Repeat nothing but the lines below running from the one containing "vs).wf := by" to the one containing "h i v) (i + 1)". Keep both end lines.

------------------------------------------------------------------------

-- ==== Sys2Proof/Laws/Ops.lean ====
section
/-! SUPPORT. The laws of `obuf`, of the Parser's slots and of the position register. -/

namespace Sys2Proof.Machine

/-! ### Reading what was written -/

@[simp] theorem Memory.read_nil (i : Nat) : Memory.read [] i = none := rfl

/-- A byte read after a write: the value written at its index, the old byte everywhere else. -/
theorem Memory.read_write (m : Memory) (i j : Nat) (v : Byte) :
    (m.write i v).read j = if j = i then some v else m.read j := by
  induction m with
  | nil => by_cases h : i = j <;> simp [Memory.write, Memory.read, h, eq_comm]
  | cons c m ih =>
    obtain ⟨a, x⟩ := c
    by_cases h1 : i < a
    · by_cases hj : i = j
      · subst hj; simp [Memory.write, Memory.read, h1]
      · simp [Memory.write, Memory.read, h1, hj, eq_comm]
    · by_cases h2 : i = a
      · subst h2
        by_cases hj : i = j <;> simp [Memory.write, Memory.read, hj, eq_comm]
      · by_cases hj : a = j
        · subst hj; simp [Memory.write, Memory.read, h1, h2, eq_comm]
        · simp [Memory.write, Memory.read, h1, h2, hj, ih]

@[simp] theorem Memory.read_write_same (m : Memory) (i : Nat) (v : Byte) : (m.write i v).read i = some v := by
  simp [Memory.read_write]

theorem Memory.read_write_other (m : Memory) {i j : Nat} (v : Byte) (h : j ≠ i) :
    (m.write i v).read j = m.read j := by
  simp [Memory.read_write, h]

/-- A byte read after a list of bytes is written from index `i`. -/
theorem Memory.read_writeBytes (m : Memory) (i j : Nat) (vs : List Byte) :
    (m.writeBytes i vs).read j = if i ≤ j ∧ j < i + vs.length then vs[j - i]? else m.read j := by
  induction vs generalizing m i with
  | nil =>
    have h : ¬ (i ≤ j ∧ j < i) := by omega
    simp [Memory.writeBytes, h]
  | cons v vs ih =>
    rw [Memory.writeBytes, ih, Memory.read_write]
    rcases lt_trichotomy j i with h | h | h
    · have h1 : ¬ (i + 1 ≤ j ∧ j < i + 1 + vs.length) := by omega
      have h2 : ¬ (i ≤ j ∧ j < i + (v :: vs).length) := by omega
      have h3 : j ≠ i := by omega
      simp only [h1, h2, h3, if_false]
    · subst h
      simp
    · obtain ⟨d, rfl⟩ : ∃ d, j = i + d + 1 := ⟨j - i - 1, by omega⟩
      have h1 : i + d + 1 - (i + 1) = d := by omega
      have h2 : i + d + 1 - i = d + 1 := by omega
      have h3 : i + d + 1 ≠ i := by omega
      have h4 : (i + 1 ≤ i + d + 1 ∧ i + d + 1 < i + 1 + vs.length) ↔
          (i ≤ i + d + 1 ∧ i + d + 1 < i + (v :: vs).length) := by
        simp only [List.length_cons]; omega
      simp only [h1, h2, h3, h4, if_false, List.getElem?_cons_succ]

/-- After havoc, indices below the capacity hold a draw each, and every other byte is as before. -/
theorem Memory.read_havoc (n cap j : Nat) (m : Memory) :
    (Memory.havoc n cap m).read j = if j < cap then some (Config.freeObufByte n j) else m.read j := by
  induction cap with
  | zero => simp [Memory.havoc]
  | succ i ih =>
    rw [Memory.havoc, Memory.read_write, ih]
    rcases lt_trichotomy j i with h | h | h
    · have h1 : j ≠ i := by omega
      have h2 : j < i + 1 := by omega
      simp only [h1, h, h2, if_true, if_false]
    · subst h; simp
    · have h1 : j ≠ i := by omega
      have h2 : ¬ j < i := by omega
      have h3 : ¬ j < i + 1 := by omega
      simp only [h1, h2, h3, if_false]

/-! ### The canonical form -/

@[simp] theorem Memory.wf_nil : Memory.wf [] := List.Pairwise.nil

/-- The indices after a write: the one written and those there before. -/
theorem Memory.mem_keys_write (m : Memory) (i : Nat) (v : Byte) (a : Nat) :
    a ∈ (m.write i v).map Prod.fst → a = i ∨ a ∈ m.map Prod.fst := by
  induction m with
  | nil => simp [Memory.write]
  | cons c m ih =>
    obtain ⟨k, x⟩ := c
    by_cases h1 : i < k
    · simp [Memory.write, h1]
    · by_cases h2 : i = k
      · subst h2; simp [Memory.write]
      · simp only [Memory.write, h1, h2, if_false, List.map_cons, List.mem_cons]
        rintro (h | h)
        · exact .inr (.inl h)
        · rcases ih h with h | h
          · exact .inl h
          · exact .inr (.inr h)

/-- A write keeps the canonical form. -/
theorem Memory.wf_write {m : Memory} (h : m.wf) (i : Nat) (v : Byte) : (m.write i v).wf := by
  induction m with
  | nil => simp [Memory.wf, Memory.write]
  | cons c m ih =>
    obtain ⟨k, x⟩ := c
    have hk : ∀ a ∈ m.map Prod.fst, k < a := (List.pairwise_cons.mp h).1
    have hm : Memory.wf m := (List.pairwise_cons.mp h).2
    by_cases h1 : i < k
    · simp only [Memory.write, h1, if_true]
      refine List.pairwise_cons.mpr ⟨?_, h⟩
      intro a ha
      rcases List.mem_cons.mp ha with rfl | ha
      · exact h1
      · exact lt_trans h1 (hk a ha)
    · by_cases h2 : i = k
      · subst h2
        simp only [Memory.write, lt_irrefl, if_true, if_false]
        exact List.pairwise_cons.mpr ⟨hk, hm⟩
      · simp only [Memory.write, h1, h2, if_false]
        refine List.pairwise_cons.mpr ⟨?_, ih hm⟩
        intro a ha
        rcases Memory.mem_keys_write m i v a ha with rfl | ha
        · show k < a
          omega
        · exact hk a ha

theorem Memory.wf_writeBytes {m : Memory} (h : m.wf) (i : Nat) (vs : List Byte) : (m.writeBytes i vs).wf := by
  induction vs generalizing m i with
  | nil => exact h
  | cons v vs ih => exact ih (Memory.wf_write h i v) (i + 1)

theorem Memory.wf_havoc {m : Memory} (h : m.wf) (n cap : Nat) : (Memory.havoc n cap m).wf := by
  induction cap with
  | zero => exact h
  | succ i ih => exact Memory.wf_write ih i _

/-! ### The Parser's registers -/

@[simp] theorem Parser.store_pos (i j : Pos) (b : Byte) (p : Parser) : (p.store i j b).pos = j := rfl

@[simp] theorem Parser.store_buf (i j : Pos) (b : Byte) (p : Parser) : (p.store i j b).buf = p.buf.set i b := rfl

@[simp] theorem Parser.discarded_pos (n : Nat) : (Parser.discarded n).pos = 0 := rfl

/-- A Parser in AwaitStart meets its invariant whatever its slots hold. -/
theorem Parser.inv_of_start {p : Parser} (h : p.pos = 0) : p.Inv := by
  simp [Parser.Inv, h]

@[simp] theorem posOfRegister_registerOfPos (p : Pos) : posOfRegister (registerOfPos p) = p := by
  revert p; decide

end Sys2Proof.Machine
end

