-- ==== Sys2Proof/Laws/PerInstr.lean ====
section
/-! SUPPORT. Statements made for every instruction, one lemma per constructor. -/

/-- The encoding of a well-formed instruction carries the fixed bits of its row of spec/opcode_table.json, its `match`
under its `mask`. -/
def Sys2Proof.Laws.RowPattern.Statement (i : Sys2Proof.Instr) : Prop :=
  i.wellFormed = true →
  match i with
  | .idle _ => ∃ w : Sys2Proof.HostopWord, Sys2Proof.encode i = .hostop w ∧ w &&& 0x0000003 = 0x0000000
  | .processByte _ _ => ∃ w : Sys2Proof.HostopWord, Sys2Proof.encode i = .hostop w ∧ w &&& 0x0000003 = 0x0000001
  | .serialize _ _ => ∃ w : Sys2Proof.HostopWord, Sys2Proof.encode i = .hostop w ∧ w &&& 0x0000003 = 0x0000002
  | .clear _ => ∃ w : Sys2Proof.HostopWord, Sys2Proof.encode i = .hostop w ∧ w &&& 0x0000003 = 0x0000003
  | .frame _ => ∃ w : Sys2Proof.FrameWord,
      Sys2Proof.encode i = .frame w ∧ w &&& 0xFFFFFF000000000000FF = 0x7EFF06000000000000EF

namespace Sys2Proof.Laws.RowPattern

/-- A word made of three fields carries its `op` under the mask. -/
theorem ofFields_masked (p16 : Word16) (d8 : Byte) (op : BitVec 2) :
    ((HostopWord.ofFields p16 d8 op) &&& 0x0000003 : HostopWord).toNat = op.toNat := by
  rw [HostopWord.and_three, HostopWord.toNat_op, HostopWord.toNat_ofFields]
  omega

/-- A word made of `op` and the bits above it carries its `op` under the mask. -/
theorem ofRest_masked (rest : BitVec 24) (op : BitVec 2) :
    ((HostopWord.ofRest rest op) &&& 0x0000003 : HostopWord).toNat = op.toNat := by
  rw [HostopWord.and_three, HostopWord.toNat_op, HostopWord.toNat_ofRest]
  omega

theorem idle (ignored : BitVec 24) : Statement (.idle ignored) := fun _ =>
  ⟨_, rfl, BitVec.eq_of_toNat_eq (ofRest_masked ignored 0b00#2)⟩

theorem processByte (b : Byte) (ignored : BitVec 16) : Statement (.processByte b ignored) := fun _ =>
  ⟨_, rfl, BitVec.eq_of_toNat_eq (ofFields_masked ignored b 0b01#2)⟩

theorem serialize (code : Byte) (param : Word16) : Statement (.serialize code param) := fun _ =>
  ⟨_, rfl, BitVec.eq_of_toNat_eq (ofFields_masked param code 0b10#2)⟩

theorem clear (ignored : BitVec 24) : Statement (.clear ignored) := fun _ =>
  ⟨_, rfl, BitVec.eq_of_toNat_eq (ofRest_masked ignored 0b11#2)⟩

/-- The mask keeps offsets 0, 1, 2 and 9 of a frame word and clears the others. -/
theorem masked (f : Frame) : Frame.ofWord (f.toWord &&& frameMask) =
    ⟨f.start, f.version, f.length, 0, 0, 0, 0, 0, 0, f.endMark⟩ := by
  have keep : ∀ b : Byte, b &&& 255 = b := by decide
  have drop : ∀ b : Byte, b &&& 0 = 0 := by decide
  have hf := Frame.ofWord_toWord f
  have hm : Frame.ofWord frameMask = ⟨255, 255, 255, 0, 0, 0, 0, 0, 0, 255⟩ := by decide
  obtain ⟨b0, b1, b2, b3, b4, b5, b6, b7, b8, b9⟩ := f
  simp only [Frame.ofWord, Frame.mk.injEq] at hf hm
  simp only [Frame.ofWord, FrameWord.byteAt_and, hf, hm, keep, drop]

theorem frame (f : Frame) : Statement (.frame f) := by
  intro h
  refine ⟨f.toWord, rfl, FrameWord.eq_of_bytes ((masked f).trans ?_)⟩
  simp only [Instr.wellFormed, Frame.structural, Bool.and_eq_true, beq_iff_eq] at h
  obtain ⟨⟨⟨h0, h1⟩, h2⟩, h9⟩ := h
  rw [h0, h1, h2, h9]
  decide

end Sys2Proof.Laws.RowPattern
end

------------------------------------------------------------------------

Result below
theorem Memory.wf_writeBytes {m : Memory} (h : m.wf) (i : Nat) (vs : List Byte) : (m.writeBytes i vs).wf := by
  induction vs generalizing m i with
  | nil => exact h
  | cons v vs ih => exact ih (Memory.wf_write h i v) (i + 1)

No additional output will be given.